Exercise » Output nothing but the lines from the first line of the entries to the line with "beBytes 2 (type_ * 512 + q) ++ rest", inclusive, exactly as they read.

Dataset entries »
/-- The ACF message of a CAN or LIN frame; none for a format that IEEE 1722-2016 does not define.
[DEDUCED, assumption 63; PRESUMED, assumption 136] -/
def State.acfMessage (s : State) (brief : Bool) (tb : Nat) (bs : Bytes) : Option Bytes :=
  let h := busHdr bs
  let data := busData bs
  let pad := (4 - data.length % 4) % 4
  let stamp : Bytes := if brief then [] else beBytes 8 (s.rebase (leAt bs 16 8) tb)
  let mtv := if brief then 0 else 32
  let wrap (type_ : Nat) (rest : Bytes) : Bytes :=
    let q := (2 + rest.length) / 4
    beBytes 2 (type_ * 512 + q) ++ rest
  match h.format with
  | 0 | 1 =>
    let b := pad * 64 + mtv + (if h.rtr then 16 else 0) + (if h.ide then 8 else 0) + (if h.brs then 4 else 0) +
      (if h.format = 1 then 2 else 0) + byteAt bs 4 / 16 % 2
    some (wrap (if brief then 2 else 1) ([byte b, byte (h.channel % 32)] ++ stamp ++ beBytes 4 h.id ++ data ++
      List.replicate pad 0))
  | 3 =>
    let stamp := beBytes 8 (s.rebase (leAt bs 16 8) tb)
    some (wrap 3 ([byte (pad * 64 + 32 + (h.channel - 24) % 32), byte (h.id % 64)] ++ stamp ++ data ++
      List.replicate pad 0))
  | _ => none

/-- The enabled transmit tunnel of a stream. -/
def State.txTunnel (s : State) (stream : Nat) : Option Nat :=
  (List.range 256).find? fun n =>
    s.regBit (R.MEC_TXTUN n 0) 31 && s.regFld (R.MEC_TXTUN n 0) 15 0 == stream

/-- A bus copy scheduled on Ethernet port p, encapsulated; none where it is dropped. The entry's sequence number advances
(R227). [DESIGN CHOICE, assumption 62] -/
def State.encapsulate (s : State) (p stream : Nat) (bs : Bytes) : Option Bytes × State :=
  match s.txTunnel stream with
  | none => (none, s)
  | some n =>
    let w := s.reg (R.MEC_TXTUN n 0)
    match s.acfMessage (bitOf w 29) (fld w 25 24) bs with
    | none => (none, s)
    | some m =>
      let w2 := s.reg (R.MEC_TXTUN n 2)
      let da := leBytes 4 (s.reg (R.MEC_TXTUN n 1)).toNat ++ leBytes 2 (fld w2 15 0)
      let sid := leBytes 4 (s.reg (R.MEC_TXTUN n 3)).toNat ++ leBytes 4 (s.reg (R.MEC_TXTUN n 4)).toNat
      let seq := s.regFld (R.MEC_TXTUN n 5) 7 0
      let tag : Bytes := if bitOf w 28 then beBytes 2 0x8100 ++ beBytes 2 (fld w2 31 29 * 8192 + fld w2 27 16) else []
      let hdr : Bytes := if bitOf w 30 then
          [0x05#8, 0x80#8, byte seq, 0] ++ sid ++ List.replicate 8 0 ++ beBytes 2 m.length ++ [0, 0]
        else [0x82#8, byte (m.length / 256), byte m.length, byte seq] ++ List.replicate 8 0
      let s := s.setReg (R.MEC_TXTUN n 5) (word ((seq + 1) % 256))
      (some (da ++ beBytes 6 (Config.tunnelSource p).toNat ++ tag ++ beBytes 2 0x22F0 ++ hdr ++ m), s)

/-- A message found in a tunnel frame: a bus frame with its channel (0-23 CAN, 24-31 LIN), another type, or a malformed
one with the channel it names, if any. -/
inductive AcfItem where
  | frame (chan : Nat) (bs : Bytes)
  | skip
  | bad (chan : Option Nat)

/-- A CAN or LIN message of a tunnel frame as a stored bus frame; `rx` gives the Ethernet ingress timestamp
as a channel's RX_TIME. [DEDUCED, assumption 63] -/
def acfItem (type_ : Nat) (m : Bytes) (rx : Nat → Nat) : AcfItem :=
  let b := byteAt m 2
  let pad := b / 64
  let mtv := b / 32 % 2 == 1
  let time (chan off base : Nat) : Nat := if mtv then compactOf base (beAt m off 8) else rx chan
  match type_ with
  | 1 | 2 =>
    let body := if type_ = 1 then 12 else 4
    if m.length < body + 4 + pad then .bad (some (byteAt m 3 % 32))
    else
      let data := (m.drop (body + 4)).take (m.length - body - 4 - pad)
      let fd := b / 2 % 2 == 1
      let ide := b / 8 % 2 == 1
      let dlc := if fd then fdDlc data.length else data.length
      if (fd && fdLen dlc != data.length) || (!fd && 8 < data.length) then .bad (some (byteAt m 3 % 32))
      else
        .frame (byteAt m 3 % 32) (mkBus (idWord (beAt m body 4 % (if ide then 2 ^ 29 else 2 ^ 11)) ide (b / 16 % 2 == 1))
          (busFlags (if fd then 1 else 0) (b / 4 % 2 == 1) (b % 2 == 1) false false) 0 0 dlc 0 (byteAt m 3 % 32) 0
          (if type_ = 1 then time (byteAt m 3 % 32) 4 0 else rx (byteAt m 3 % 32)) data)
  | 3 =>
    if m.length < 13 + pad then .bad (some (24 + b % 32))
    else
      let data := (m.drop 12).take (m.length - 12 - pad)
      if data.isEmpty || 8 < data.length then .bad (some (24 + b % 32))
      else .frame (24 + b % 32) (mkBus (byteAt m 3 % 64) 3 0 0 1 0 (24 + b % 32) 0 (time (24 + b % 32) 4 0) data)
  | _ => .skip

/-- The messages of an ACF body, in order. -/
def acfItems : Nat → Bytes → (Nat → Nat) → List AcfItem
  | 0, _, _ => []
  | n + 1, bs, rx =>
    if bs.length < 4 then (if bs.isEmpty then [] else [.bad none])
    else
      let h := beAt bs 0 2
      let len := h % 512 * 4
      if len = 0 ∨ bs.length < len then [.bad none]
      else acfItem (h / 512) (bs.take len) rx :: acfItems n (bs.drop len) rx

/-- The messages of an Ethernet frame that a receive tunnel takes; malformed where it is no such frame. -/
def tunnelItems (bs : Bytes) (rx : Nat → Nat) : List AcfItem :=
  let o := payloadType bs
  if beAt bs o 2 != 0x22F0 then [.bad none]
  else
    let a := bs.drop (o + 2)
    match byteAt a 0 with
    | 0x82 =>
      let n := byteAt a 1 % 8 * 256 + byteAt a 2
      if a.length < 12 + n then [.bad none] else acfItems 512 ((a.drop 12).take n) rx
    | 0x05 =>
      let n := beAt a 20 2
      if a.length < 24 + n then [.bad none] else acfItems 512 ((a.drop 24).take n) rx
    | _ => [.bad none]

end Sys2Proof.Machine
end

Solved problem »
/-- The ACF message of a CAN or LIN frame; none for a format that IEEE 1722-2016 does not define.
[DEDUCED, assumption 63; PRESUMED, assumption 136] -/
def State.acfMessage (s : State) (brief : Bool) (tb : Nat) (bs : Bytes) : Option Bytes :=
  let h := busHdr bs
  let data := busData bs
  let pad := (4 - data.length % 4) % 4
  let stamp : Bytes := if brief then [] else beBytes 8 (s.rebase (leAt bs 16 8) tb)
  let mtv := if brief then 0 else 32
  let wrap (type_ : Nat) (rest : Bytes) : Bytes :=
    let q := (2 + rest.length) / 4
    beBytes 2 (type_ * 512 + q) ++ rest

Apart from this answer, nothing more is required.